[Requirement]:
Give again, unaltered, the lines of the listing below that run from the line having "block (R199). -/" through the line having "traceItem 0x21 k (dieOfSeat k) i s".
Content starts
/-- The tag of the line of the seat's next instruction. -/
def seatLine (s : State) (k : Nat) : RLine :=
  let st := getSeat s k
  lineTag st.part st.routine st.gen (st.x.pc / 64)

/-- The line of the seat's next instruction is present (R175, R226). -/
def lineHere (s : State) (k : Nat) : Bool := (getTroupe s (troupeOfSeat k)).lines.any (sameLine (seatLine s k))

/-- That line holds an uncorrectable word (R225). -/
def lineBad (s : State) (k : Nat) : Bool :=
  (getTroupe s (troupeOfSeat k)).lines.any fun l => sameLine (seatLine s k) l && decide (l.ecc = some true)

/-- Lines of a routine of N instructions. -/
def linesOf (n : Nat) : Nat := (n + 63) / 64

/-- Fetches of a routine's lines start on a troupe for those neither present nor on their way (R226). -/
def fetchLines (t p r gen : Nat) (idxs : List Nat) (s : State) : State :=
  updTroupe t (fun y => { y with fetching := idxs.foldl (fun l j =>
    if (y.lines ++ l).any (sameLine (lineTag p r gen j)) then l else l ++ [lineTag p r gen j]) y.fetching }) s

/-- The first two lines of a command's routine are fetched for the seat it is placed at (R226). -/
def prefetch (k p r : Nat) (s : State) : State :=
  match routineImage s p r with
  | none => s
  | some m => fetchLines (troupeOfSeat k) p r m.gen (List.range (min 2 (linesOf m.len))) s

/-- A seat's miss: the line, and the further lines of its routine after it (R226; assumption log 69). -/
def missLine (k : Nat) (s : State) : State :=
  let st := getSeat s k
  fetchLines (troupeOfSeat k) st.part st.routine st.gen ((List.range (linesOf st.len)).drop (st.x.pc / 64)) s

/-! ### Seat status -/

def seatFree (s : State) (k : Nat) : Bool := (getSeat s k).run.isNone

/-- A seat that runs a routine on a powered die, is not suspended and has not ended its routine. -/
def seatRuns (s : State) (k : Nat) : Bool :=
  let st := getSeat s k
  decide (k < nSeats s.part.variant) && st.run.isSome && !st.suspended && st.x.ending.isNone &&
    decide (dieState s (dieOfSeat k) = .active)

def dPerf : Nat → Performer := fun _ => {}
def getPerf (s : State) (n : Nat) : Performer := Tab.get dPerf s.performers n
def updPerf (n : Nat) (f : Performer → Performer) (s : State) : State :=
  { s with performers := Tab.upd dPerf s.performers n f }

/-- The seat's state a routine sees, changed. -/
def setRun (k : Nat) (x : SeatRun) (s : State) : State := updSeat k (fun st => { st with x := x }) s

/-! ### Start (R148, R172, R198, R199) -/

/-- The context block (R199). -/
def contextBlock (i : Item) (k : Nat) : Bytes :=
  toLE 2 i.routine ++ [BitVec.ofNat 8 i.part, BitVec.ofNat 8 i.prio] ++ slice 4 2 i.raw ++ slice 6 2 i.raw ++
  toLE 8 i.seq ++ toLE 8 i.arrival.toNat ++ toLE 8 i.deadline.toNat ++ toLE 2 k ++ zeros 30

/-- The operand bank of a command, native or Jaser (R198). -/
def operandBank (i : Item) (k : Nat) : Bytes :=
  let body := if i.jaser then fit 128 i.raw
    else fit 128 ((i.raw.drop 24).take 40 ++ (i.raw.drop 65).take 63)
  body ++ zeros 64 ++ contextBlock i k

/-- The seat's run state before the first instruction (R172). -/
def freshRun (i : Item) (k : Nat) : SeatRun := { opnd := operandBank i k }

/-- Whether a parity failure of the seat's state will show in this run, and after how many instructions, is a free value
(R205; assumption log 70). -/
def startRun (i : Item) (k : Nat) : SeatRun := { freshRun i k with parityAt := Config.seatParity k i.id }

/-- The wing item of a seat with no routine starts; one whose routine is no longer in effect completes with
ROUTINE_NOT_LOADED unexecuted (R148, R236). -/
def startSeat (k : Nat) (s : State) : State :=
  match wingItem s k with
  | none => s
  | some i =>
    match routineImage s i.part i.routine with
    | none => finish i.id stROUTINE_NOT_LOADED [] false s
    | some m =>
      let s := updItem i.id (fun i => { i with place := .seat k, seatNo := k, startAt := s.time.time64, begun := true })
        (calSample 1 i.part (now s - i.arrival.toNat) s)
      let s := updSeat k (fun st => { st with
        run := some i.id, part := i.part, routine := i.routine, gen := m.gen, len := m.len, busyAt := s.time.time64
        x := startRun i k, started := st.started + 1 }) s
      let s := updPerf (performerOfSeat k) (fun p => { p with started := p.started + 1 }) s
      traceItem 0x21 k (dieOfSeat k) i s

/-! ### End (R172, R200, R206, R209) -/

/-- The seat at its start state; its fault latch and counts stay. -/
def clearedSeat (st : Seat) : Seat :=
  { fault := st.fault, started := st.started, faults := st.faults }

def dEntry : Nat → CacheEntry := fun _ => {}

/-- A die's key cache changed. -/
def updKc (die : Nat) (f : KeyCache → KeyCache) (s : State) : State := updDie die (fun d => { d with kc := f d.kc }) s

/-- One pin of an entry released; an entry no reference names goes with its last pin (R174, R318, R323). -/
def unpinEntry (e : Nat) (c : KeyCache) : KeyCache :=
  let x := Tab.get dEntry c.entries e
  { c with entries := if x.ref = 0 ∧ x.pins ≤ 1 then Tab.erase c.entries e
    else Tab.set dEntry c.entries e { x with pins := x.pins - 1 } }

/-- One more pin on an entry. -/
def pinEntry (e : Nat) (c : KeyCache) : KeyCache :=
  { c with entries := Tab.upd dEntry c.entries e fun x => { x with pins := x.pins + 1 } }

def unpin (die e : Nat) (s : State) : State := updKc die (unpinEntry e) s
def pin (die e : Nat) (s : State) : State := updKc die (pinEntry e) s

/-- The key-cache entries a run state's k registers and hash context hold, a pin each. -/
def heldPins (x : SeatRun) : List Nat :=
  List.filterMap (fun (e : Nat × Option Handle) => e.2.map Handle.entry) x.k ++ (x.hash.bind HashCtx.pin).toList

/-- Every k register of a seat closed, and its hash context freed (R172, R174, R270, R294). -/
def releaseKeys (k : Nat) (s : State) : State := (heldPins (getSeat s k).x).foldl (fun s e => unpin (dieOfSeat k) e s) s

/-- Seat 1 of a Jaser performer ending resumes seat 0 (R151). -/
def resumeZero (k : Nat) (s : State) : State :=
  if k % 4 = 1 ∧ (getSeat s (k - 1)).suspended then
    let s := updSeat (k - 1) (fun st => { st with suspended := false }) s
    match seatItem s (k - 1) with
    | some j => traceItem 0x24 (k - 1) (dieOfSeat k) j s
    | none => s
  else s

/-- The time of a seat's routine counted in its performer's load (R166); nothing after it pairs with its last
instruction (R175). -/
def countBusy (k : Nat) (s : State) : State :=
  updPerf (performerOfSeat k) (fun p => { p with
    busyNs := p.busyNs + (now s - (getSeat s k).busyAt.toNat), cur := none, last := none }) s

/-- The routine of a seat is over: the RESULT travels to the Carousel, the seat clears and its wing item starts (R148,
R172, R200). -/
def leaveSeat (k : Nat) (o : Outcome) (s : State) : State :=
  match (getSeat s k).run with
  | none => s
  | some id =>
    let d := dieOfSeat k
    let s := updItem id (fun i => { i with place := .returning d, outcome := some o }) s
    let s := updDie d (fun x => { x with resultQ := x.resultQ ++ [id] }) s
    let s := pruneOld (updSeat k clearedSeat (releaseKeys k (countBusy k s)))
    startSeat k (resumeZero k s)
Content ends
[Written answer]:
/-- The context block (R199). -/
def contextBlock (i : Item) (k : Nat) : Bytes :=
  toLE 2 i.routine ++ [BitVec.ofNat 8 i.part, BitVec.ofNat 8 i.prio] ++ slice 4 2 i.raw ++ slice 6 2 i.raw ++
  toLE 8 i.seq ++ toLE 8 i.arrival.toNat ++ toLE 8 i.deadline.toNat ++ toLE 2 k ++ zeros 30

/-- The operand bank of a command, native or Jaser (R198). -/
def operandBank (i : Item) (k : Nat) : Bytes :=
  let body := if i.jaser then fit 128 i.raw
    else fit 128 ((i.raw.drop 24).take 40 ++ (i.raw.drop 65).take 63)
  body ++ zeros 64 ++ contextBlock i k

/-- The seat's run state before the first instruction (R172). -/
def freshRun (i : Item) (k : Nat) : SeatRun := { opnd := operandBank i k }

/-- Whether a parity failure of the seat's state will show in this run, and after how many instructions, is a free value
(R205; assumption log 70). -/
def startRun (i : Item) (k : Nat) : SeatRun := { freshRun i k with parityAt := Config.seatParity k i.id }

/-- The wing item of a seat with no routine starts; one whose routine is no longer in effect completes with
ROUTINE_NOT_LOADED unexecuted (R148, R236). -/
def startSeat (k : Nat) (s : State) : State :=
  match wingItem s k with
  | none => s
  | some i =>
    match routineImage s i.part i.routine with
    | none => finish i.id stROUTINE_NOT_LOADED [] false s
    | some m =>
      let s := updItem i.id (fun i => { i with place := .seat k, seatNo := k, startAt := s.time.time64, begun := true })
        (calSample 1 i.part (now s - i.arrival.toNat) s)
      let s := updSeat k (fun st => { st with
        run := some i.id, part := i.part, routine := i.routine, gen := m.gen, len := m.len, busyAt := s.time.time64
        x := startRun i k, started := st.started + 1 }) s
      let s := updPerf (performerOfSeat k) (fun p => { p with started := p.started + 1 }) s
      traceItem 0x21 k (dieOfSeat k) i s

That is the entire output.